===== Record extracts
-- ==== Sys2Proof/Machine/Image.lean ====
section
/-!
DEFINITION. Sys2Proof/Machine/Image.lean: the form of a Trellis image (R49 to R71) and the checks of R81 steps 1 to 5 with the
codes and offsets of R83, R662 to R666. Nothing here changes state.
-/
namespace Sys2Proof.Machine

/-! ### Failures -/

/-- A check: it fails, with its code, at its offset. -/
abbrev Chk := Bool × Nat × Nat

/-- The first check of a list that fails: code and offset. -/
def firstOf (l : List Chk) : Option (Nat × Nat) := (l.find? (·.1)).map (·.2)

/-- The failing check with the lowest offset, the earlier of two at one offset (R81 step 4). -/
def lowest (l : List Chk) : Option (Nat × Nat) :=
  (l.filter (·.1)).foldl (fun m x => match m with
    | some y => if x.2.2 < y.2 then some x.2 else some y
    | none => some x.2) none

/-- The next checks, when the earlier ones passed. -/
def andThen (a : Option (Nat × Nat)) (b : Unit → Option (Nat × Nat)) : Option (Nat × Nat) :=
  match a with | some x => some x | none => b ()

/-! ### Kinds of load (R54, R489) -/

/-- What an image is checked as: full, partial, worker-only, nested. -/
inductive ImgKind | full | part | workers | nested
  deriving DecidableEq, Repr

/-- The kind that TRL_CTRL.MODE at the START and the role select (R489). -/
def loadKind (d : Dev) : ImgKind :=
  match d.trl.loadMode.toNat with
  | 0 => if d.sys.role = 1 then .nested else .full
  | 1 => .part
  | _ => .workers

/-- HFLAGS of a kind (R50). -/
def kindFlags : ImgKind → Nat
  | .full => 0
  | .part => 1
  | .workers => 2
  | .nested => 4

def tGLOBAL : Nat := 1
def tTOPOLOGY : Nat := 2
def tLANES : Nat := 3
def tCONDWIRE : Nat := 4
def tEVROUTE : Nat := 5
def tCSTORE : Nat := 6
def tSCRATCH : Nat := 7
def tBUDGETS : Nat := 8
def tSTEWARD : Nat := 9
def tKEYROOT : Nat := 10
def tBINS : Nat := 11
def tDRAIN : Nat := 12
def tHEDGEROW : Nat := 13
def tWATCHDOG : Nat := 14
def tWORKER : Nat := 15
def tEND : Nat := 0xFFFF

/-- A type that may appear more than once (R53). -/
def repeatable (t : Nat) : Bool := t == tCSTORE || t == tSCRATCH || t == tSTEWARD || t == tWORKER

/-- A section type of R54 and END. -/
def knownType' (t : Nat) : Bool := (1 ≤ t && t ≤ 15) || t == tEND

/-- A type allowed in a kind and role (R54, R517). -/
def allowedIn (k : ImgKind) (role : Nat) (t : Nat) : Bool :=
  t == tEND || match k with
    | .full => t ≤ 15 && !(t == tWORKER && role == 2)
    | .part => t == tLANES || t == tEVROUTE || t == tCSTORE || t == tBINS
    | .workers => t == tWORKER && role != 1
    | .nested => t ≤ 11 || t == tWATCHDOG

/-- The step-2 length of a type (R662). -/
def lengthOk (t len : Nat) : Bool :=
  if t = tGLOBAL then len == 8
  else if t = tTOPOLOGY then len == 32
  else if t = tLANES then len == 1288
  else if t = tCONDWIRE then 4 ≤ len
  else if t = tEVROUTE then 32 ≤ len
  else if t = tCSTORE then 32 ≤ len && (len - 16) % 16 == 0
  else if t = tSCRATCH then 12 ≤ len
  else if t = tBUDGETS then len == 272
  else if t = tSTEWARD then 12 ≤ len
  else if t = tKEYROOT then 8 ≤ len
  else if t = tBINS then 36 ≤ len
  else if t = tDRAIN then len == 132
  else if t = tHEDGEROW then len == 520
  else if t = tWATCHDOG then len == 80
  else if t = tWORKER then 80 ≤ len
  else if t = tEND then len == 0
  else true

/-! ### Step 1: the header (R50, R70, R81, R83) -/

/-- The fault of a 64-byte header. `must` is the TOTAL_LEN a nested image must have. -/
def headerFault (k : ImgKind) (role node : Nat) (must : Option Nat) (h : List Byte) : Option (Nat × Nat) :=
  let total := leAt h 0x10 4
  let res := (List.range 28).map fun i => (decide (leAt h (0x20 + i) 1 ≠ 0), 0x21, 0x20 + i)
  firstOf ([
    (leAt h 0 4 != 0x4B53544C, 0x01, 0x00),
    (leAt h 0x3C 4 != (crc32 (h.take 0x3C)).toNat, 0x02, 0x3C),
    (leAt h 4 2 != 0x0100, 0x03, 0x04),
    (leAt h 6 2 != kindFlags k, 0x07, 0x06),
    (leAt h 8 4 != 0x4B530002, 0x04, 0x08),
    (leAt h 0xC 4 != 0x00004200, 0x05, 0x0C),
    (leAt h 0x16 1 != role, 0x06, 0x16),
    (leAt h 0x17 1 != node, 0x06, 0x17),
    (total < 76 || 0x04000000 < total || total % 4 != 0 || (match must with | some m => total != m | none => false), 0x08, 0x10),
    (leAt h 0x14 2 == 0, 0x09, 0x14)] ++ res)

/-! ### Step 2: the section header (R51, R53, R54, R81) -/

/-- The fault of the first 8 bytes of a section that starts `room` bytes before TOTAL_LEN, after a section of type `last`. -/
def frameFault (k : ImgKind) (role room last : Nat) (s : List Byte) : Option (Nat × Nat) :=
  let t := leAt s 0 2
  let fl := leAt s 2 2
  let len := leAt s 4 4
  firstOf [
    (room < 12 + len, 0x10, 4),
    (len % 4 != 0 || !lengthOk t len, 0x11, 4),
    (!knownType' t, 0x12, 0),
    (if k = .part ∧ t = tCSTORE then 4 ≤ fl else fl != 0, 0x13, 2),
    (t < last || (t == last && !repeatable t), 0x14, 0),
    (!allowedIn k role t, 0x16, 0)]

/-! ### Step 4: what the checks need -/

/-- What a section is checked against: the kind of load; TICK_CLK and TOPOLOGY's ACTIVE, SPARE and CLASS in force, none when the
image lacks them (R664); the offset of the section in the whole image and its index. -/
structure ChkCtx where
  kind : ImgKind
  tick : Option Nat
  topo : Option (Word × Word × Word)
  pos : Nat
  sect : Nat

/-- The check at body offset `o`. -/
def ck (b : Bool) (code o : Nat) : Chk := (b, code, 8 + o)

/-- The engine is active, or the check is not made (R664). -/
def ChkCtx.activeOk (x : ChkCtx) (e : Nat) : Bool := match x.topo with | some (a, _, _) => bit a e | none => true
/-- The engine is active or spare, or the check is not made. -/
def ChkCtx.someOk (x : ChkCtx) (e : Nat) : Bool := match x.topo with | some (a, s, _) => bit a e || bit s e | none => true

/-- Reserved bytes. -/
def res (s : List Byte) (o n : Nat) : Chk := ck (leAt s (8 + o) n != 0) 0x21 o

/-- The 0x11 check of a length that counts fix (R662). -/
def lenChk (s : List Byte) (n : Nat) : Option (Nat × Nat) := if leAt s 4 4 = n then none else some (0x11, 4)

/-! ### GLOBAL, TOPOLOGY (R55, R56) -/

def globalFault (x : ChkCtx) (s : List Byte) : Option (Nat × Nat) :=
  let g o n := leAt s (8 + o) n
  lowest [
    ck (g 0 4 < 15000 || 1500000 < g 0 4) 0x20 0,
    ck (4 ≤ g 4 1) 0x21 4,
    ck (1 < g 5 1 || (x.kind == .nested && g 5 1 != 1)) 0x20 5,
    ck (1 < g 6 1) 0x20 6,
    res s 7 1]

def globalCfg (s : List Byte) (c : Cfg) : Cfg :=
  { c with
    tickClk := BitVec.ofNat 32 (leAt s 8 4), timeFlags := BitVec.ofNat 8 (leAt s 12 1)
    ringEn := BitVec.ofNat 8 (leAt s 13 1), power := BitVec.ofNat 8 (leAt s 14 1) }

/-- A fault in CLUSTER_POLICY is reported at the byte of the cluster it is in (DESIGN CHOICE, log entry 104). -/
def topologyFault (s : List Byte) : Option (Nat × Nat) :=
  let w o : Word := BitVec.ofNat 32 (leAt s (8 + o) 4)
  lowest ([
    ck (w 0 &&& w 4 != 0) 0x22 4,
    ck (w 8 &&& ~~~w 0 != 0) 0x22 8,
    ck (w 12 &&& ~~~w 0 != 0) 0x22 12] ++
    ((List.range 8).map fun k => ck (2 < leAt s (24 + k) 1) 0x20 (16 + k)) ++ [res s 24 8])

def topologyCfg (s : List Byte) (c : Cfg) : Cfg :=
  let w o : Word := BitVec.ofNat 32 (leAt s (8 + o) 4)
  { c with
    active := w 0, spare := w 4, stream := w 8, startBank := w 12
    clusterPolicy := Vector.ofFn fun k : Fin 8 => BitVec.ofNat 8 (leAt s (24 + k) 1) }

/-! ### LANES (R57, R100, R666) -/

def byteAt (s : List Byte) (o : Nat) : Byte := BitVec.ofNat 8 (leAt s (8 + o) 1)

/-- Lane entry `n` of a LANES section. -/
def laneOf (s : List Byte) (n : Nat) : LaneEntry :=
  let o := 8 + 16 * n
  { mode := byteAt s o, filter := byteAt s (o + 1), stamp := byteAt s (o + 2), owner := byteAt s (o + 4)
    ownerSlot := byteAt s (o + 5), obs := Vector.ofFn fun i : Fin 4 => byteAt s (o + 8 + i)
    obsSlot := Vector.ofFn fun i : Fin 4 => byteAt s (o + 12 + i) }

/-- Pair entry `p` of a LANES section. -/
def pairOf (s : List Byte) (p : Nat) : PairEntry :=
  let o := 1032 + 16 * p
  { laneA := byteAt s o, laneB := byteAt s (o + 1), inv := byteAt s (o + 2)
    ts := BitVec.ofNat 16 (leAt s (8 + o + 4) 2), n := BitVec.ofNat 16 (leAt s (8 + o + 6) 2)
    safeOut := byteAt s (o + 8), safeLevel := byteAt s (o + 9), safeLane := byteAt s (o + 10), safeLaneLevel := byteAt s (o + 11) }

/-- The 16 bytes of a lane entry. -/
def laneBytes (c : LaneEntry) : List Byte :=
  [c.mode, c.filter, c.stamp, 0, c.owner, c.ownerSlot, 0, 0] ++ c.obs.toList ++ c.obsSlot.toList

/-- The (engine, slot) pairs a lane entry names, with the offset of the naming field in the entry. -/
def namings (c : LaneEntry) : List (Nat × Nat × Nat) :=
  ((4, c.owner, c.ownerSlot) :: (List.range 4).map fun i => (8 + i, at? c.obs i 0xFF, at? c.obsSlot i 0)).filterMap
    fun (o, e, sl) => if e.toNat < 32 ∧ sl.toNat < 8 then some (o, e.toNat, sl.toNat) else none

/-- The later naming of an (engine, slot) named twice: offsets in the body. -/
def namedTwice : List (Nat × Nat × Nat) → List (Nat × Nat) → List Chk
  | [], _ => []
  | (o, e, sl) :: r, seen =>
    (if seen.contains (e, sl) then [ck true 0x25 o] else []) ++ namedTwice r ((e, sl) :: seen)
==========
** Task requirements **
Please, from the entries above, set down exactly the lines from the one containing "topo : Option (Word × Word × Word)" through the one containing "not made. -/", and only those.

** Solved problem **
  topo : Option (Word × Word × Word)
  pos : Nat
  sect : Nat

/-- The check at body offset `o`. -/
def ck (b : Bool) (code o : Nat) : Chk := (b, code, 8 + o)

/-- The engine is active, or the check is not made (R664). -/
def ChkCtx.activeOk (x : ChkCtx) (e : Nat) : Bool := match x.topo with | some (a, _, _) => bit a e | none => true
/-- The engine is active or spare, or the check is not made. -/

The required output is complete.